15 The applicant alleges that he should have been given a copy of a disclosure statement in the form of Annexure 1 and a copy of the Code. It alleges that if it had been given copies of those documents it would not have entered into the agreement. It alleges that it has suffered loss and damages by reason of entering into the agreement and it seeks to recover that loss and damage under s 82 of the Trade Practices Act. The applicant alleges that the second respondent was a person involved in the contravention within the provisions of s 75B of the Trade Practices Act.
16 The applicant seeks summary judgment on this claim.
17 In their defence, the respondents admit that in or about September 2004 the first respondent and the applicant made an oral distribution agreement in relation to Jianshe motor cycles and other related products, and parts from China. It disputes that the terms were as alleged by the applicant and pleads what it says were the terms of the agreement. The first respondent makes a cross-claim against the applicant in which it alleges that, in breach of the distribution agreement, the applicant failed to pay the first respondent certain moneys owing to the first respondent.

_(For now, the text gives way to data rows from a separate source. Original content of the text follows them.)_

-- ==== Sys2Proof/Certificates/Slice0/Obligations.lean ====
section
/-! DEFINITION. The statements for the provers: what the commands do to the state, rule by rule, and the invariants that every step
keeps. Each docstring names the rules of spec/ it reads. -/

open Sys2Proof Sys2Proof.Machine

/-! ## The queue, the clock and reset -/

/-- The command at the front of the queue runs on the state with the queue's rest. -/
def Obligations.StepRunsFrontCommand : Prop :=
  ∀ (c : Instr) (s : State) (rest : List Instr), step { s with pending := c :: rest } = exec c { s with pending := rest }

/-- The model's choice (log 1): with no command waiting, a step is one tick. While epochs run and the next epoch is not due, LT and
the epoch phase advance by one, as R1 gives for a tick, and no epoch fires. The tick that is left ends in the arbiters' choice, of which
`TransmissionEnds` speaks (R53). A transmission that has its ticks at the new one ends (R53), an echo whose counter runs out there is lost
(R38, R41), and where neither comes nothing else changes. When the next epoch is due it fires as EPOCH on the inputs last presented, in
the order that an idle epoch takes (logs 1 and 4, the model's choices), and the same ends follow at its tick. While epochs are stopped the
timers of START advance (R163), and an UNCONFIRMED monitor then measures one good cycle (R162), its count the one before it or 16 (log 10,
the model's choice). A station held in reset stands still (R173; log 1). -/
def Obligations.IdleStepIsOneTick : Prop :=
  (∀ s : State, s.pending = [] → s.held = true → step s = .next s) ∧
  (∀ s : State, s.pending = [] → s.held = false → s.su.gen = .stopped →
    ∃ u t, step s = .next t ∧ StartTimed s u ∧ MonitorTicked u t) ∧
  (∀ (s : State) (c : Settings), s.pending = [] → s.held = false → Runs c s → 10000 ≤ s.su.phase + 1 →
    ∃ u t, exec (.epoch s.pins.contacts s.pins.tcs ⟨.beforeChoice, true, true⟩) s = .next u ∧ step s = .next t ∧ TickEnds u t) ∧
  ∀ (s : State) (c : Settings), s.pending = [] → s.held = false → Runs c s →
    s.su.phase + 1 < 10000 →
    ∃ t, step s = .next t ∧ TickEnds (atMoment (s.su.phase + 1) s) t ∧
      t.su = { s.su with lt := s.su.lt + 1, phase := s.su.phase + 1 } ∧
      t.ciu = s.ciu ∧ t.pt = s.pt ∧ t.au = s.au ∧ t.ze = s.ze ∧ t.tu = s.tu ∧ t.sc = s.sc ∧ t.cs = s.cs ∧ t.pins = s.pins ∧
      t.free = s.free ∧ t.pending = s.pending ∧
      (∀ p x, ((settle s).port p).tx = some x → x.ticks ≤ (s.su.lt + 1 - x.start).toNat → (t.port p).tx = none) ∧
      ((∀ p x, ((settle s).port p).tx = some x → (s.su.lt + 1 - x.start).toNat < x.ticks) →
        (∀ p, ((settle s).port p).outstanding = none ∨ (s.su.lt + 1 - ((settle s).port p).echoStart).toNat < 40000) →
        t.ri = (settle s).ri ∧ t.mp = (settle s).mp)

/-- The values every reset leaves that the spec gives, block by block, at `State.reset` (R18, R33, R62, R83, R97, R119, R160, R173, R174,
R180, R187). Left out are what the spec gives no value for, the block's bytes, the pins, the supply level, the reset conditions and the
receive signals (log 7, the model's choice), and the marks that the model keeps for itself (logs 6, 9, 10, 16, 17). -/
def Obligations.ResetValues : Prop :=
  State.reset.su =
    { gen := .stopped, lt := 0, phase := 0, epoch := 0, chans := ⟨⟨.idle, .idle⟩, ⟨.idle, .idle⟩, ⟨.idle, .idle⟩⟩, flight := none
      disRun := ⟨0, 0, 0⟩, convFail := false, clearRun := 0, record := none, peak := [], disagreeSamples := 0, missingSamples := 0
      convFailures := 0 } ∧
  State.reset.ciu =
    { accepted := none, pending := ⟨false, false, false, false, false, false, false, false⟩, derived := none
      discTimer := ⟨0, 0, 0⟩, discMark := ⟨false, false, false⟩, discDetail := ⟨false, false, false⟩, cond := none
      changes := 0, bounces := 0 } ∧
  (∀ p, State.reset.port p = { State.reset.port p with
    link := .down, hold := 0, delay := none, echoCounter := 0, overflow := false, turnaround := 0, echoNum := 0
    outstanding := none, interval := 0, echoDue := false, losses := 0, answer := none, own := none, transit := [], tx := none
    opened := false, departed := []
    ctr := ⟨0, 0, 0, 0, 0, 0, 0, 0, 0, 0, 0, 0, 0, 0, 0, 0, 0, 0, 0, 0⟩ }) ∧
  State.reset.ri.overflowQuiet = 4000 ∧ State.reset.ri.unexpectedQuiet = 4000 ∧ State.reset.ri.unexpectedDetail = none ∧
  State.reset.pt.entries.length = 24 ∧
  (∀ b : Bay, State.reset.entry b =
    { presence := .absent, tag := none, decl := none, lastSeq := none, fresh := 4095, joinRun := 0, declared := none
      backtrip := ⟨false, false, false, false⟩, lastPort := none, conflict := none, history := [], accepted := 0, duplicates := 0
      orders := 0, conflicts := 0, stales := 0 }) ∧
  State.reset.au.latest = none ∧
  (∀ x ph, (State.reset.ze.sects.get x).get ph = ⟨.quiet, 0, none, 0, 0, 0, 0⟩) ∧
  (∀ ph, State.reset.ze.check.get ph = ⟨.quiet, 0, none, 0, 0, 0, 0⟩) ∧
  (∀ b : Bay, State.reset.ze.endZone[b.val]? = some 0) ∧ State.reset.ze.topo = none ∧ State.reset.ze.blockedDetail = [] ∧
  State.reset.tu = { State.reset.tu with
    trip := .idle, coil1 := .off, coil2 := .off, sealIn := 0, retrip := 0, retripMade := false, bfTimer := 0, bf := .idle
    backtrip := ⟨false, false, false, false⟩, supCount := 0, pulse := none, supFails := 0, held := none, recorded := false
    recNumber := 0, ctr := ⟨0, 0, 0, 0, 0, 0, 0, 0, 0, 0, 0, 0⟩ } ∧
  State.reset.sc = { State.reset.sc with
    station := .start, causes := ⟨false, false, false⟩, reference := false, confirmed := false, goodRun := 0, powerUp := 0, wait := 0
    qualCount := 0, qualified := false, listen := 0, dupQuiet := 4000, maintTest := false, cause := ⟨true, false, false, false⟩
    stateChanges := 0 } ∧
  State.reset.cs.inUse = none ∧ State.reset.cs.staging = List.replicate 64 0 ∧ State.reset.cs.commit = .idle ∧
  State.reset.mp =
    { receiver := .idle, request := [], response := [], selection := none, flags := 0, portErrors := 0 }

/-! ## Sampling (section 1) -/

/-- EPOCH while epochs run: the phase returns to 0, the epoch number advances, LT is the next epoch's, all six conversions start
with the epoch's number, instant, replica and chosen state, and the configuration and the port's exchange are untouched. -/
def Obligations.EpochFires : Prop :=
  ∀ (c : Settings) (k : Contacts) (tcs : Bool) (o : EpochOrder) (s : State), Runs c s →
    ∃ t r, exec (.epoch k tcs o) s = .next t ∧
      t.su.gen = .running ∧ t.su.epoch = s.su.epoch + 1 ∧ t.su.phase = 0 ∧
      t.su.lt = s.su.lt + BitVec.ofNat 32 (10000 - s.su.phase) ∧
      t.su.chans = ⟨⟨.converting, .converting⟩, ⟨.converting, .converting⟩, ⟨.converting, .converting⟩⟩ ∧
      t.sc.station = .running r ∧
      t.su.flight = some ⟨s.su.epoch + 1, t.su.lt, epochReplica t, r⟩ ∧
      t.pins = { s.pins with contacts := k, tcs := tcs } ∧ t.cs = s.cs ∧
      t.mp = { s.mp with flags := t.mp.flags } ∧ t.free = s.free ∧ t.pending = s.pending

/-- CONVERSION_COMPLETE before the last of the six: the channel goes to DONE with its code read as R6 gives, at its moment, and
nothing else changes (R3). -/
def Obligations.ConversionHeld : Prop :=
  ∀ (c : Settings) (ph : Phase) (ch : Channel) (raw : BitVec 16) (m : Nat) (s : State), Runs c s →
    (s.su.chans.get ph).get ch = .converting → s.su.phase ≤ m → m < 10000 →
    (∃ ph' ch', (ph', ch') ≠ (ph, ch) ∧ (s.su.chans.get ph').get ch' = .converting) →
    ∃ t, exec (.conversionComplete ph ch raw m) s = .next t ∧
      t = { atMoment m s with su := { (atMoment m s).su with chans := t.su.chans } } ∧
      (t.su.chans.get ph).get ch = .done (if raw = 0x8000#16 then -32767 else raw.toInt) ∧
      ∀ ph' ch', (ph', ch') ≠ (ph, ch) → (t.su.chans.get ph').get ch' = (s.su.chans.get ph').get ch'
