-- ==== Sys2Proof/Laws/Frames.lean ====
section
/-! SUPPORT. Which blocks each shared operation leaves alone: one lemma per operation and block, so that no later proof unfolds an
operation to see that a block is untouched. Of the Maintenance Port the operations set alarm flags only. -/

namespace Sys2Proof.Machine

open Sys2Proof

/-- A fold of operations that each keep a reading of the state keeps it. -/
theorem foldl_keeps {α β : Type} (g : State → β) (f : State → α → State) (h : ∀ s a, g (f s a) = g s) (l : List α) (s : State) :
    g (l.foldl f s) = g s := by
  induction l generalizing s with
  | nil => rfl
  | cons a l ih => simp [List.foldl_cons, ih, h]

theorem stageIf_keeps {β : Type} (g : State → β) (b : Bool) (f : State → State) (h : ∀ s, g (f s) = g s) (s : State) :
    g (stageIf b f s) = g s := by
  cases b <;> simp [stageIf, h]

theorem raiseIf_keeps_mp {β : Type} (g : Maint → β) (h : ∀ m f, g { m with flags := f } = g m) (b : Bool) (a : Alarm) (s : State) :
    g (raiseIf b a s).mp = g s.mp := by
  cases b <;> simp [raiseIf, h]

@[simp] theorem raiseIf_receiver (b : Bool) (a : Alarm) (s : State) : (raiseIf b a s).mp.receiver = s.mp.receiver := raiseIf_keeps_mp (·.receiver) (fun _ _ => rfl) b a s
@[simp] theorem raiseIf_request (b : Bool) (a : Alarm) (s : State) : (raiseIf b a s).mp.request = s.mp.request := raiseIf_keeps_mp (·.request) (fun _ _ => rfl) b a s
@[simp] theorem raiseIf_response (b : Bool) (a : Alarm) (s : State) : (raiseIf b a s).mp.response = s.mp.response := raiseIf_keeps_mp (·.response) (fun _ _ => rfl) b a s
@[simp] theorem raiseIf_selection (b : Bool) (a : Alarm) (s : State) : (raiseIf b a s).mp.selection = s.mp.selection := raiseIf_keeps_mp (·.selection) (fun _ _ => rfl) b a s
@[simp] theorem raiseIf_portErrors (b : Bool) (a : Alarm) (s : State) : (raiseIf b a s).mp.portErrors = s.mp.portErrors := raiseIf_keeps_mp (·.portErrors) (fun _ _ => rfl) b a s

section
variable (s : State)
@[simp] theorem converterFailureOp_ciu : (converterFailureOp s).ciu = s.ciu := by simp only [converterFailureOp]; (repeat' split) <;> simp
@[simp] theorem converterFailureOp_ri : (converterFailureOp s).ri = s.ri := by simp only [converterFailureOp]; (repeat' split) <;> simp
@[simp] theorem converterFailureOp_pt : (converterFailureOp s).pt = s.pt := by simp only [converterFailureOp]; (repeat' split) <;> simp
@[simp] theorem converterFailureOp_au : (converterFailureOp s).au = s.au := by simp only [converterFailureOp]; (repeat' split) <;> simp
@[simp] theorem converterFailureOp_ze : (converterFailureOp s).ze = s.ze := by simp only [converterFailureOp]; (repeat' split) <;> simp
@[simp] theorem converterFailureOp_tu : (converterFailureOp s).tu = s.tu := by simp only [converterFailureOp]; (repeat' split) <;> simp
@[simp] theorem converterFailureOp_sc : (converterFailureOp s).sc = s.sc := by simp only [converterFailureOp]; (repeat' split) <;> simp
@[simp] theorem converterFailureOp_cs : (converterFailureOp s).cs = s.cs := by simp only [converterFailureOp]; (repeat' split) <;> simp
@[simp] theorem converterFailureOp_pins : (converterFailureOp s).pins = s.pins := by simp only [converterFailureOp]; (repeat' split) <;> simp
@[simp] theorem converterFailureOp_free : (converterFailureOp s).free = s.free := by simp only [converterFailureOp]; (repeat' split) <;> simp
@[simp] theorem converterFailureOp_pending : (converterFailureOp s).pending = s.pending := by simp only [converterFailureOp]; (repeat' split) <;> simp
@[simp] theorem converterFailureOp_receiver : (converterFailureOp s).mp.receiver = s.mp.receiver := by simp only [converterFailureOp]; (repeat' split) <;> simp
@[simp] theorem converterFailureOp_request : (converterFailureOp s).mp.request = s.mp.request := by simp only [converterFailureOp]; (repeat' split) <;> simp
@[simp] theorem converterFailureOp_response : (converterFailureOp s).mp.response = s.mp.response := by simp only [converterFailureOp]; (repeat' split) <;> simp
@[simp] theorem converterFailureOp_selection : (converterFailureOp s).mp.selection = s.mp.selection := by simp only [converterFailureOp]; (repeat' split) <;> simp
@[simp] theorem converterFailureOp_portErrors : (converterFailureOp s).mp.portErrors = s.mp.portErrors := by simp only [converterFailureOp]; (repeat' split) <;> simp
end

18 The relevant orders in the amended notice of motion seek judgment for damages to be assessed on the cause of action based on the alleged contravention of s 51AD of the Trade Practices Act. In the course of submissions, the applicant sought to reformulate the orders it asked the Court to make. The applicant said that in lieu of the orders in the amended notice of motion, it sought by way of summary judgment a declaration that the first respondent has contravened s 51AD of the Trade Practices Act and a declaration that the second respondent is a person who aided, abetted, counselled or procured or induced or was directly or indirectly knowingly concerned in the contravention of s 51AD by the first respondent.
19 The respondents opposed the applicant's application to further amend its notice of motion in this way. I said that I would rule on the application when determining the applicant's application.
20 For the purposes of its summary judgment application, the applicant confined its case to the assertion that the agreement was a franchise agreement within the Regulations because it was a motor vehicle dealership agreement within reg 4(2). In other words, it did not seek to establish on the summary judgment application its alternative plea that it was a franchise agreement within reg 4(1).